Many affinities with my own experience as a social science student at Polytechnic of Central London in 1984 when I was accused of “racism”.

I’d started a Conservative Association at PCL and was promoting a Conservative student magazine. I also used to display as conspicuously as possible on my person a copy of the latest Salisbury Review at all times on campus, which at that time had a notorious reputation among the cognoscenti, for no other reason than to antagonise the Marxists.
On that basis I was denounced as ‘racist’ and ‘fascist’ on front page of the student magazine, edited by Julia Hobsbawm daughter of Eric, later Blair’s PR supremo. A subsequent issue – ‘Racists on Campus’ – reported ‘racist grafitti’ in a faculty toilet which was attributed to my influence.

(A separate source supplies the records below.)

-- ==== Sys2Proof/Certificates/Slice0/Obligations.lean ====
section
/-! DEFINITION. The statements, one per claim; OBLIGATIONS.json gives each its title, tier and the rules it
rests on. Results are written out as record updates of the state before, so that each also says what it leaves
unchanged. -/

open Sys2Proof Sys2Proof.Machine

/-! ## Encodings (spec/30_encoding.md) -/

/-- Words of spec/95_test_vectors.md section 2 decode to the instructions the table there gives. -/
def Obligations.SpecWordsDecode : Prop :=
  decodeCmd 0x00000001#32 = .ok .init ∧ decodeCmd 0x00000002#32 = .ok .start ∧
  decodeCmd 0x00000003#32 = .ok .stop ∧ decodeCmd 0x00000004#32 = .ok (.getbuf false) ∧
  decodeCmd 0x00000014#32 = .ok (.getbuf true) ∧ decodeCmd 0x00000005#32 = .ok .record ∧
  decodeCmd 0x00000012#32 = .error .illegalCommand ∧ decodeCmd 0x00000024#32 = .error .illegalCommand ∧
  decode 0x40000000#32 (.bus ⟨.write, 0x4000000C#32, .w4, 0x3E80#32⟩) = .ok (.wrCfgFreq 16000#32) ∧
  decode 0x40000000#32 (.bus ⟨.read, 0x40000018#32, .w4, 0#32⟩) = .ok .rdStatus ∧
  decode 0x40000000#32 (.bus ⟨.read, 0x40000034#32, .w4, 0#32⟩) = .ok .rdRxqLevel

/-- 30 R91 to R96: for every instruction, with every operand and every place of the window, the decoder gives
back what the encoder wrote. -/
def Obligations.DecodeUndoesEncode : Prop :=
  ∀ (base : Word) (i : Instr), decode base (encode base i) = .ok i

/-- 30 R91 to R96: an encoding that decodes is the encoding of its instruction; a read carries no write data. -/
def Obligations.EncodeUndoesDecode : Prop :=
  ∀ (base : Word) (i : Instr),
    (∀ w, decode base (.cmdWord w) = .ok i → encode base i = .cmdWord w) ∧
    (∀ t, decode base (.bus t) = .ok i → t.kind = .write → encode base i = .bus t) ∧
    (∀ t, decode base (.bus t) = .ok i → t.kind = .read → encode base i = .bus { t with wdata := 0#32 })

/-- 30 R94 to R96: exactly the legal command words and the legal transactions of the window decode. -/
def Obligations.DecodeAcceptsLegalOnly : Prop :=
  ∀ (base : Word) (e : Encoding), (∃ i, decode base e = .ok i) ↔ e.wf base = true

/-- 44 R222: a transaction on the window faults with BAD_ACCESS, changing nothing else, exactly on the rule's
list; every other one is an instruction. -/
def Obligations.BadAccessFaults : Prop :=
  ∀ (s : State) (t : BusTuple), HostMayAct s → (t.addr - s.par.sauBase).toNat < 64 →
    let offset := (t.addr - s.par.sauBase).toNat
    let bad := t.width ≠ .w4 ∨ offset % 4 ≠ 0 ∨
      (t.kind = .write ∧ (offset = 0x18 ∨ offset = 0x1C ∨ offset = 0x20 ∨ offset = 0x24 ∨ offset = 0x28 ∨
        offset = 0x2C ∨ offset = 0x30 ∨ offset = 0x34)) ∨
      (t.kind = .read ∧ offset = 0x14) ∨ offset = 0x38 ∨ offset = 0x3C
    (bad → runEncoding (.bus t) s = .next (faulted .badAccess s)) ∧
    (¬ bad → ∃ i, decode s.par.sauBase (.bus t) = .ok i ∧ runEncoding (.bus t) s = exec i s)

/-- 44 R225 with 30 R94: the write of a command word. An illegal one faults with ILLEGAL_CMD and starts
nothing; a legal one puts its operation and its `b` into the command in progress. A command line of a host
program is that write (30 R99). -/
def Obligations.CommandWordWrite : Prop :=
  ∀ s : State, HostMayAct s →
    (∀ v : Word,
      (v.extractLsb' 0 4 = 0#4 ∨ 6 ≤ (v.extractLsb' 0 4).toNat ∨ v.extractLsb' 5 27 ≠ 0#27 ∨
        (v.getLsbD 4 = true ∧ v.extractLsb' 0 4 ≠ 4#4)) →
      exec (.wrCmd v) s = .next (faulted .illegalCmd s)) ∧
    exec (.wrCmd 0x01#32) s = .next { s with cmd := { s.cmd with op := .init, b := false, cpc := 0#32 } } ∧
    exec (.wrCmd 0x02#32) s = .next { s with cmd := { s.cmd with op := .start, b := false, cpc := 0#32 } } ∧
    exec (.wrCmd 0x03#32) s = .next { s with cmd := { s.cmd with op := .stop, b := false, cpc := 0#32 } } ∧
    exec (.wrCmd 0x04#32) s = .next { s with cmd := { s.cmd with op := .getbuf, b := false, cpc := 0#32 } } ∧
    exec (.wrCmd 0x14#32) s = .next { s with cmd := { s.cmd with op := .getbuf, b := true, cpc := 0#32 } } ∧
    exec (.wrCmd 0x05#32) s = .next { s with cmd := { s.cmd with op := .record, b := false, cpc := 0#32 } } ∧
    exec .init s = exec (.wrCmd 0x01#32) s ∧ exec .start s = exec (.wrCmd 0x02#32) s ∧
    exec .stop s = exec (.wrCmd 0x03#32) s ∧ exec (.getbuf false) s = exec (.wrCmd 0x04#32) s ∧
    exec (.getbuf true) s = exec (.wrCmd 0x14#32) s ∧ exec .record s = exec (.wrCmd 0x05#32) s

/-! ## Steps (spec/00_scope.md) -/

/-- 00 R6, R7, 44 R220 to R222, R225, R228: on APP's turn, when the host may act and the interrupt has not been
deferred as long as it may be, a step carries out the host's next operation: the instruction its transaction or command
word decodes to; the fault of an illegal command word or of an illegal transaction on the window; the load or the store
on data memory; and the refusal of a transaction outside the window (log 15). Around it the model takes the turn and the
operation off their lists and counts an APP step made while the interrupt is deliverable (log 2, 11, 17). -/
def Obligations.StepRunsHostTransaction : Prop :=
  ∀ (s : State) (op : HostOp) (turns : List Turn) (rest : List HostOp),
    s.env.sched = .app :: turns → HostMayAct s → deferSpent s = false → s.env.hostOps = op :: rest →
    let s' := { s with env := { s.env with
      sched := turns
      hostOps := rest
      irqDefer := s.env.irqDefer + if s.irq.pend = true ∧ s.irq.en = true then 1 else 0 } }
    (∀ e i, op = hostOpOf e → decode s.par.sauBase e = .ok i → step s = exec i s') ∧
    (∀ w, op = .cmd w → cmdWordWf w = false → step s = .next (faulted .illegalCmd s')) ∧
    (∀ t, op = .bus t → (t.addr - s.par.sauBase).toNat < 64 → t.wf s.par.sauBase = false →
      step s = .next (faulted .badAccess s')) ∧
    (∀ t, op = .bus t → 64 ≤ (t.addr - s.par.sauBase).toNat → step s = .refused .outsideWindow) ∧
    (∀ a w, op = .load a w → step s = hostLoad a w s') ∧
    (∀ a w v, op = .store a w v → step s = hostStore a w v s')

/-- 43 R180: on APP's turn with a command in progress that does not wait, a step is the command's next
micro-step; the host's program stays as it is. -/
def Obligations.StepRunsCommandMicroStep : Prop :=
  ∀ (s : State) (i : Instr) (turns : List Turn),
    s.env.sched = .app :: turns → s.flt.fault = false → s.ch.inHandler = false → deferSpent s = false →
    inProgress s.cmd = some i → appWaiting s = false →
    step s = exec i { s with env := { s.env with
      sched := turns
      irqDefer := s.env.irqDefer + if s.irq.pend = true ∧ s.irq.en = true then 1 else 0 } }

/-- 00 R7: on its turn an enabled agent takes its step; an agent without one changes nothing but the list of
turns (log 13), as APP while the handler runs (00 R8). -/
def Obligations.StepTakesTheTurn : Prop :=
  ∀ (s : State) (turns : List Turn),
    let s' := { s with env := { s.env with sched := turns } }
    (s.env.sched = .sau :: turns → step s = if s.sau.en = true then sauWord s' else .next s') ∧
    (s.env.sched = .te :: turns →
      step s = if s.te.busy = true ∧ s.sau.rxq ≠ [] then teCopy s' else .next s') ∧
    (s.env.sched = .irq :: turns → s.ch.inHandler = false →
      step s = if s.irq.pend = true ∧ s.irq.en = true then chEnter { s' with env := { s'.env with irqDefer := 0 } }
        else .next s') ∧
    (s.env.sched = .irq :: turns → s.ch.inHandler = true →
      (s.ch.hpc = .entered → step s = chPublish s') ∧ (s.ch.hpc = .published → step s = chRetarget s') ∧
      (s.ch.hpc = .retargeted → step s = chAck s')) ∧
    (s.env.sched = .app :: turns → s.flt.fault = false → s.ch.inHandler = true → step s = .next s')

/-- 00 R7, R8, R10: when each agent's step is enabled. With a bound on `IRQ_MAX_DEFER`, APP has no step once that
many of its steps have passed with the interrupt deliverable (log 11). The unit primitives are actions too (30 R100);
no turn takes one by itself (00 R14), and each does what the function its micro-step calls does (log 23). -/
def Obligations.EnablingConditions : Prop :=
  ∀ s : State,
    (actionOf .sau s = .sauWord ↔ s.sau.en = true) ∧
    (actionOf .te s = .teCopy ↔ s.te.busy = true ∧ s.sau.rxq ≠ []) ∧
    (actionOf .irq s ≠ .idle ↔ (s.irq.pend = true ∧ s.irq.en = true ∧ s.ch.inHandler = false) ∨
      (s.ch.inHandler = true ∧ s.ch.hpc ≠ .idle)) ∧
    (s.flt.fault = false → (∃ i, actionOf .app s = .micro i) →
      s.ch.inHandler = false ∧ s.cmd.op ≠ .none ∧
      ¬(s.cmd.op = .getbuf ∧ s.cmd.cpc.toNat = 2 ∧ s.ses.active = s.cmd.gbA0) ∧
      ¬(s.cmd.op = .record ∧ s.cmd.cpc.toNat = 2 ∧ s.sau.rxq = [])) ∧
    (s.flt.fault = false → (∃ op, actionOf .app s = .host op) → s.ch.inHandler = false ∧ s.cmd.op = .none) ∧
    (∀ b, s.par.irqMaxDefer = some b → b ≤ s.env.irqDefer → s.irq.pend = true → s.irq.en = true →
      s.flt.fault = false → actionOf .app s = .idle) ∧
    (∀ t, (actionOf t s).isPrimitive = false) ∧
    (s.flt.fault = false →
      (∀ unit dpin cpin freq,
        perform (.sauConfig unit dpin cpin freq) s = .next (sauConfig unit dpin cpin freq s)) ∧
      perform .sauClear s = .next (sauClear s) ∧ perform .sauRestart s = .next (sauRestart s) ∧
      perform .sauEnable s = .next (sauEnable s) ∧ perform .sauDisable s = .next (sauDisable s) ∧
      (∀ w t, sauPop s = some (w, t) → perform .sauPop s = .next t) ∧
      perform .teClaim s = .next (teClaim s) ∧
      (∀ a n t, teArm a n s = some t → perform (.teArm a n) s = .next t) ∧
      (∀ a t, teRetrigger a s = some t → perform (.teRetrigger a) s = .next t) ∧
      (s.te.busy = true → ∀ a n, perform (.teArm a n) s = .next (faulted .teMisuse s) ∧
        perform (.teRetrigger a) s = .next (faulted .teMisuse s)) ∧
      perform .teAbort s = .next (teAbort s) ∧ perform .teAck s = .next (teAck s))

/-- The instruction a word of the opcode table decodes to is the one the next step runs once it is placed, wherever
the register window lies (the model's own numbering and placing: log 9, 17). -/
def Obligations.PlacedWordRuns : Prop :=
  ∀ (s : State) (nbits w : Nat) (i : Instr),
    HostMayAct s → deferSpent s = false → decodeTableWord nbits w = some i →
    step (s.withFetchWord nbits w) = exec i { s with env := { s.env with
      irqDefer := s.env.irqDefer + if s.irq.pend = true ∧ s.irq.en = true then 1 else 0 } }

/-- 00 R9, the only liveness assumption, and what the spec says follows from it. In every weakly fair run that goes on
without a reset (log 26): a completion event that is pending and enabled is eventually serviced (decision D22); a handler
that has been entered returns (42 R165); and a RECORD that is storing words, with the SAU enabled, the engine idle and no
event pending, ends (95 V-RC8). -/
def Obligations.FairRunsProgress : Prop :=
  ∀ (τ : Nat → Turn) (r : Nat → State), RunsBy τ r → WeaklyFair τ r → (∀ k, τ k ≠ .reset) → ∀ k,
    ((r k).irq.pend = true → (r k).irq.en = true → ∃ j ≥ k, (r j).ch.inHandler = true) ∧
    ((r k).ch.inHandler = true → (r k).ch.hpc ≠ .idle → ∃ j ≥ k, (r j).ch.inHandler = false) ∧
    ((r k).cmd.op = .record → (r k).cmd.cpc.toNat = 2 → (r k).cmd.recK.toNat < (r k).cfg.n.toNat →
      (r k).sau.en = true → (r k).te.busy = false → (r k).irq.pend = false → (r k).ch.inHandler = false →
      (r k).flt.fault = false → 1 ≤ (r k).par.rxqDepth → ∃ j ≥ k, (r j).cmd.op = .none)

Verbal abuse and hissing became the norm, along with some more aggressive skirmishes.

I ended up being kicked off the course after a psychology lecturer Dr David Milner insisted that he couldn’t teach a “racist”. Many of the lecturers whom i got on fine with personally were sympathetic but couldn’t be seen to endorse ‘racism’ – even while privately admitting it was bollocks and that Milner, author of ‘Race and IQ’, was a zealot.

A right wing pressure group called the Freedom Association took up my case and tried to get Margot Norman the Daily Telegraph Education Correspondent involved for some sympathetic publicity. But the “racist” slur was more potent then than now, and the Telegraph wouldn’t touch it. There wasn’t any evidence of me actually saying anything “racist” though endorsing Salisbury Review / Roger Scruton was de acto ‘racist’.

‘Derek Lucas’ ‘Tony Shaver’ ‘Verna Beach’ ‘Harry Smales’ ‘Junius Birch’ are great names for their characters. But I struggled to see any reason for ‘Ren Christopher’ other than the Evelyn Waugh joke. Was there supposed to be an rchitectural theme somewhere or what?

The description of the imposing main building reminded of me of Birmingham already fictionalised by David Lodge as “Rummidge”. But I suppose it could fit Liverpool, Sheffield, Reading or a few others of the same era. I used to sell HR/curriculum software to universites so have spent a lot time over the years meeting HE bureaucrats all over the ountry though not always in their main building so don’t know whether your terminus is invented or based on a real place.

Also enjoyed the drunken phonetic English ‘complee’ is very good. “Fugging” was Norman Mailer’s term in Naked and the Dead though not because of drink, who also gets a mention in the book. Also a few Burgessian words thrown in there – I hadn’t heard them and neither had the Kindle dictionary.

Talking of Burgess, if you don’t already know it the opening of his ‘Time for a Tiger’ first part of what is now published as The Long Day Wanes A Malayan Trilogy / has one of the great hangovers in fiction.

Looking forward to the sequel – surely ‘Volume 1’ supposes Volume 2?’